*** Opening of INPUT ***
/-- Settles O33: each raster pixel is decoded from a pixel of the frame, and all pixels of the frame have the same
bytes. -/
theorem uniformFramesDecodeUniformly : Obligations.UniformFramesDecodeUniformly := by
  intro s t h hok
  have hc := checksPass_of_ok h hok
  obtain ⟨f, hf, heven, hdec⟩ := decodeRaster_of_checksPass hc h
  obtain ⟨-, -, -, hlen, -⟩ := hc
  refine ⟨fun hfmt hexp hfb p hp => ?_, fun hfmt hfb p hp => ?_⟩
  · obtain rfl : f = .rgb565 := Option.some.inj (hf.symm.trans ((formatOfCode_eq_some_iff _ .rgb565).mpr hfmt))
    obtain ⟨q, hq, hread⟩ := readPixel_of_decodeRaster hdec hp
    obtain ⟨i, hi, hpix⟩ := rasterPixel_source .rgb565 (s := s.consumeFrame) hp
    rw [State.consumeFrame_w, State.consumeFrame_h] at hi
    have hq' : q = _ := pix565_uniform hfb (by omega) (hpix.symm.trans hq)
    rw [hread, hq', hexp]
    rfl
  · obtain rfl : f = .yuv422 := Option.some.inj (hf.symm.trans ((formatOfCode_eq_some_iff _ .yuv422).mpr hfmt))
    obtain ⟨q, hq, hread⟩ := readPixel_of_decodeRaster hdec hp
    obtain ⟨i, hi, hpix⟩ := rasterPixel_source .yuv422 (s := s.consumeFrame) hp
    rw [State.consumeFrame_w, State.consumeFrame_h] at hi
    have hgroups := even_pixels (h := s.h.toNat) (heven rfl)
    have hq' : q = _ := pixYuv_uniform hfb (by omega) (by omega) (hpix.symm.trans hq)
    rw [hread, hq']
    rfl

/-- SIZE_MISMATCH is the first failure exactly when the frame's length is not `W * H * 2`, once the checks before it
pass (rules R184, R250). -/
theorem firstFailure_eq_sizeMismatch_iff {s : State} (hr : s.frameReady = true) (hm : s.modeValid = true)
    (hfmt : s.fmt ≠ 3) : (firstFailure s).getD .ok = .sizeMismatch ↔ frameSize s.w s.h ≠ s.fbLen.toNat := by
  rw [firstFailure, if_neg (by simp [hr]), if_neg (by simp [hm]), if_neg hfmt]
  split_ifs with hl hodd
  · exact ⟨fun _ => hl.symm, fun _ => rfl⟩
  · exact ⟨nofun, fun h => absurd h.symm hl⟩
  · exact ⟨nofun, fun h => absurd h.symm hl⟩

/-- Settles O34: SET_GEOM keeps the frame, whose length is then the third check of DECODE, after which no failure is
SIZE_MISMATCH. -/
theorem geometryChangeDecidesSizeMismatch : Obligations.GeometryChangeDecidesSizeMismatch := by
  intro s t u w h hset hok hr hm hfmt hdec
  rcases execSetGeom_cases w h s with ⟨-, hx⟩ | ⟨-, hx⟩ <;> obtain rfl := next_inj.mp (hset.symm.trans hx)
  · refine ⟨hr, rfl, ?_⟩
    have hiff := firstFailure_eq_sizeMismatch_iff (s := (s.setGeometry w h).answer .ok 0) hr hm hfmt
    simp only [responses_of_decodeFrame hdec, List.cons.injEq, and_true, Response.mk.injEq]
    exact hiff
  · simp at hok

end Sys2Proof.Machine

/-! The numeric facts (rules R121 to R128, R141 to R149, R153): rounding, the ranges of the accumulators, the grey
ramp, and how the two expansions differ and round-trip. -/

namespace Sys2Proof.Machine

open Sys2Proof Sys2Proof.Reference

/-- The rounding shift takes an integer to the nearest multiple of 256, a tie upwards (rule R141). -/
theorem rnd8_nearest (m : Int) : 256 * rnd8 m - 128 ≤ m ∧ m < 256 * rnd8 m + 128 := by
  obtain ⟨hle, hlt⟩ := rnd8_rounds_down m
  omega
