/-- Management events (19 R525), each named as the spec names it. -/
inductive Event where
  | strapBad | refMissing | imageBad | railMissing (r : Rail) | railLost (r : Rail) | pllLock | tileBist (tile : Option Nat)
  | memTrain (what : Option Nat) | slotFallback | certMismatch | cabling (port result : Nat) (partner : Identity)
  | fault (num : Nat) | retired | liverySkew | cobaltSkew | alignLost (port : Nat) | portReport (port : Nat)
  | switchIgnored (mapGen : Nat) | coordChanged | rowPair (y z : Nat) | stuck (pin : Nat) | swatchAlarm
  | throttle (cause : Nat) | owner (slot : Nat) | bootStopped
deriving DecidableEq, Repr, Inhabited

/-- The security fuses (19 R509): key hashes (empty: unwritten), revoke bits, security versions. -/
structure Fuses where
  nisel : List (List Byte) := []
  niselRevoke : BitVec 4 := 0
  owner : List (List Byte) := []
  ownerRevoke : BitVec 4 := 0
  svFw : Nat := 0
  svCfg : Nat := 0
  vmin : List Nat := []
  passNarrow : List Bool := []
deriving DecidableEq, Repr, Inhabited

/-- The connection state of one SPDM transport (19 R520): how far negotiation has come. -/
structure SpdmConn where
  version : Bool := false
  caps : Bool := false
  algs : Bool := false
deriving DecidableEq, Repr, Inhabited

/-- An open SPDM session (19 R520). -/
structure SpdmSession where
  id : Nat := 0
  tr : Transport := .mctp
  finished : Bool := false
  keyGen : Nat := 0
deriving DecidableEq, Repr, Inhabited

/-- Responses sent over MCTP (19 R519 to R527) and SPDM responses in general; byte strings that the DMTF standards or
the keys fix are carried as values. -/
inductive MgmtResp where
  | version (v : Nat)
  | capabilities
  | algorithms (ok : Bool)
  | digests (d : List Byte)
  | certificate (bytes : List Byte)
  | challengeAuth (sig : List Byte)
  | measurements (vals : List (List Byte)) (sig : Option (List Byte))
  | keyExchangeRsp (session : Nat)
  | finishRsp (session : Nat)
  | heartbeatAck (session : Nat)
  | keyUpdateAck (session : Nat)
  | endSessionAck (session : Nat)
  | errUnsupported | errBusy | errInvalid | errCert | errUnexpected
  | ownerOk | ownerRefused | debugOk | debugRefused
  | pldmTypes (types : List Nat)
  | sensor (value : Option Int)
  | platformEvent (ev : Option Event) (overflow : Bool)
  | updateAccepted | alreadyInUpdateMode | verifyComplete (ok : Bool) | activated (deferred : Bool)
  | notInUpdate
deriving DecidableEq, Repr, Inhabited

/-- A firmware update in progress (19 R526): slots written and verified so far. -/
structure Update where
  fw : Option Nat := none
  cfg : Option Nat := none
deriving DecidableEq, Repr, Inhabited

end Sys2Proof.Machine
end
*** Close of INPUT ***
▸ ASSIGNMENT: Every line of the material is to be set down again verbatim.

▸ WORKED SOLUTION:
/-- Settles O33: each raster pixel is decoded from a pixel of the frame, and all pixels of the frame have the same
bytes. -/
theorem uniformFramesDecodeUniformly : Obligations.UniformFramesDecodeUniformly := by
  intro s t h hok
  have hc := checksPass_of_ok h hok
  obtain ⟨f, hf, heven, hdec⟩ := decodeRaster_of_checksPass hc h
  obtain ⟨-, -, -, hlen, -⟩ := hc
  refine ⟨fun hfmt hexp hfb p hp => ?_, fun hfmt hfb p hp => ?_⟩
  · obtain rfl : f = .rgb565 := Option.some.inj (hf.symm.trans ((formatOfCode_eq_some_iff _ .rgb565).mpr hfmt))
    obtain ⟨q, hq, hread⟩ := readPixel_of_decodeRaster hdec hp
    obtain ⟨i, hi, hpix⟩ := rasterPixel_source .rgb565 (s := s.consumeFrame) hp
    rw [State.consumeFrame_w, State.consumeFrame_h] at hi
    have hq' : q = _ := pix565_uniform hfb (by omega) (hpix.symm.trans hq)
    rw [hread, hq', hexp]
    rfl
  · obtain rfl : f = .yuv422 := Option.some.inj (hf.symm.trans ((formatOfCode_eq_some_iff _ .yuv422).mpr hfmt))
    obtain ⟨q, hq, hread⟩ := readPixel_of_decodeRaster hdec hp
    obtain ⟨i, hi, hpix⟩ := rasterPixel_source .yuv422 (s := s.consumeFrame) hp
    rw [State.consumeFrame_w, State.consumeFrame_h] at hi
    have hgroups := even_pixels (h := s.h.toNat) (heven rfl)
    have hq' : q = _ := pixYuv_uniform hfb (by omega) (by omega) (hpix.symm.trans hq)
    rw [hread, hq']
    rfl

/-- SIZE_MISMATCH is the first failure exactly when the frame's length is not `W * H * 2`, once the checks before it
pass (rules R184, R250). -/
theorem firstFailure_eq_sizeMismatch_iff {s : State} (hr : s.frameReady = true) (hm : s.modeValid = true)
    (hfmt : s.fmt ≠ 3) : (firstFailure s).getD .ok = .sizeMismatch ↔ frameSize s.w s.h ≠ s.fbLen.toNat := by
  rw [firstFailure, if_neg (by simp [hr]), if_neg (by simp [hm]), if_neg hfmt]
  split_ifs with hl hodd
  · exact ⟨fun _ => hl.symm, fun _ => rfl⟩
  · exact ⟨nofun, fun h => absurd h.symm hl⟩
  · exact ⟨nofun, fun h => absurd h.symm hl⟩

/-- Settles O34: SET_GEOM keeps the frame, whose length is then the third check of DECODE, after which no failure is
SIZE_MISMATCH. -/
theorem geometryChangeDecidesSizeMismatch : Obligations.GeometryChangeDecidesSizeMismatch := by
  intro s t u w h hset hok hr hm hfmt hdec
  rcases execSetGeom_cases w h s with ⟨-, hx⟩ | ⟨-, hx⟩ <;> obtain rfl := next_inj.mp (hset.symm.trans hx)
  · refine ⟨hr, rfl, ?_⟩
    have hiff := firstFailure_eq_sizeMismatch_iff (s := (s.setGeometry w h).answer .ok 0) hr hm hfmt
    simp only [responses_of_decodeFrame hdec, List.cons.injEq, and_true, Response.mk.injEq]
    exact hiff
  · simp at hok

end Sys2Proof.Machine

/-! The numeric facts (rules R121 to R128, R141 to R149, R153): rounding, the ranges of the accumulators, the grey
ramp, and how the two expansions differ and round-trip. -/

namespace Sys2Proof.Machine

open Sys2Proof Sys2Proof.Reference

/-- The rounding shift takes an integer to the nearest multiple of 256, a tie upwards (rule R141). -/
theorem rnd8_nearest (m : Int) : 256 * rnd8 m - 128 ≤ m ∧ m < 256 * rnd8 m + 128 := by
  obtain ⟨hle, hlt⟩ := rnd8_rounds_down m
  omega
/-- Management events (19 R525), each named as the spec names it. -/
inductive Event where
  | strapBad | refMissing | imageBad | railMissing (r : Rail) | railLost (r : Rail) | pllLock | tileBist (tile : Option Nat)
  | memTrain (what : Option Nat) | slotFallback | certMismatch | cabling (port result : Nat) (partner : Identity)
  | fault (num : Nat) | retired | liverySkew | cobaltSkew | alignLost (port : Nat) | portReport (port : Nat)
  | switchIgnored (mapGen : Nat) | coordChanged | rowPair (y z : Nat) | stuck (pin : Nat) | swatchAlarm
  | throttle (cause : Nat) | owner (slot : Nat) | bootStopped
deriving DecidableEq, Repr, Inhabited

/-- The security fuses (19 R509): key hashes (empty: unwritten), revoke bits, security versions. -/
structure Fuses where
  nisel : List (List Byte) := []
  niselRevoke : BitVec 4 := 0
  owner : List (List Byte) := []
  ownerRevoke : BitVec 4 := 0
  svFw : Nat := 0
  svCfg : Nat := 0
  vmin : List Nat := []
  passNarrow : List Bool := []
deriving DecidableEq, Repr, Inhabited

/-- The connection state of one SPDM transport (19 R520): how far negotiation has come. -/
structure SpdmConn where
  version : Bool := false
  caps : Bool := false
  algs : Bool := false
deriving DecidableEq, Repr, Inhabited

/-- An open SPDM session (19 R520). -/
structure SpdmSession where
  id : Nat := 0
  tr : Transport := .mctp
  finished : Bool := false
  keyGen : Nat := 0
deriving DecidableEq, Repr, Inhabited

/-- Responses sent over MCTP (19 R519 to R527) and SPDM responses in general; byte strings that the DMTF standards or
the keys fix are carried as values. -/
inductive MgmtResp where
  | version (v : Nat)
  | capabilities
  | algorithms (ok : Bool)
  | digests (d : List Byte)
  | certificate (bytes : List Byte)
  | challengeAuth (sig : List Byte)
  | measurements (vals : List (List Byte)) (sig : Option (List Byte))
  | keyExchangeRsp (session : Nat)
  | finishRsp (session : Nat)
  | heartbeatAck (session : Nat)
  | keyUpdateAck (session : Nat)
  | endSessionAck (session : Nat)
  | errUnsupported | errBusy | errInvalid | errCert | errUnexpected
  | ownerOk | ownerRefused | debugOk | debugRefused
  | pldmTypes (types : List Nat)
  | sensor (value : Option Int)
  | platformEvent (ev : Option Event) (overflow : Bool)
  | updateAccepted | alreadyInUpdateMode | verifyComplete (ok : Bool) | activated (deferred : Bool)
  | notInUpdate
deriving DecidableEq, Repr, Inhabited

/-- A firmware update in progress (19 R526): slots written and verified so far. -/
structure Update where
  fw : Option Nat := none
  cfg : Option Nat := none
deriving DecidableEq, Repr, Inhabited

end Sys2Proof.Machine
end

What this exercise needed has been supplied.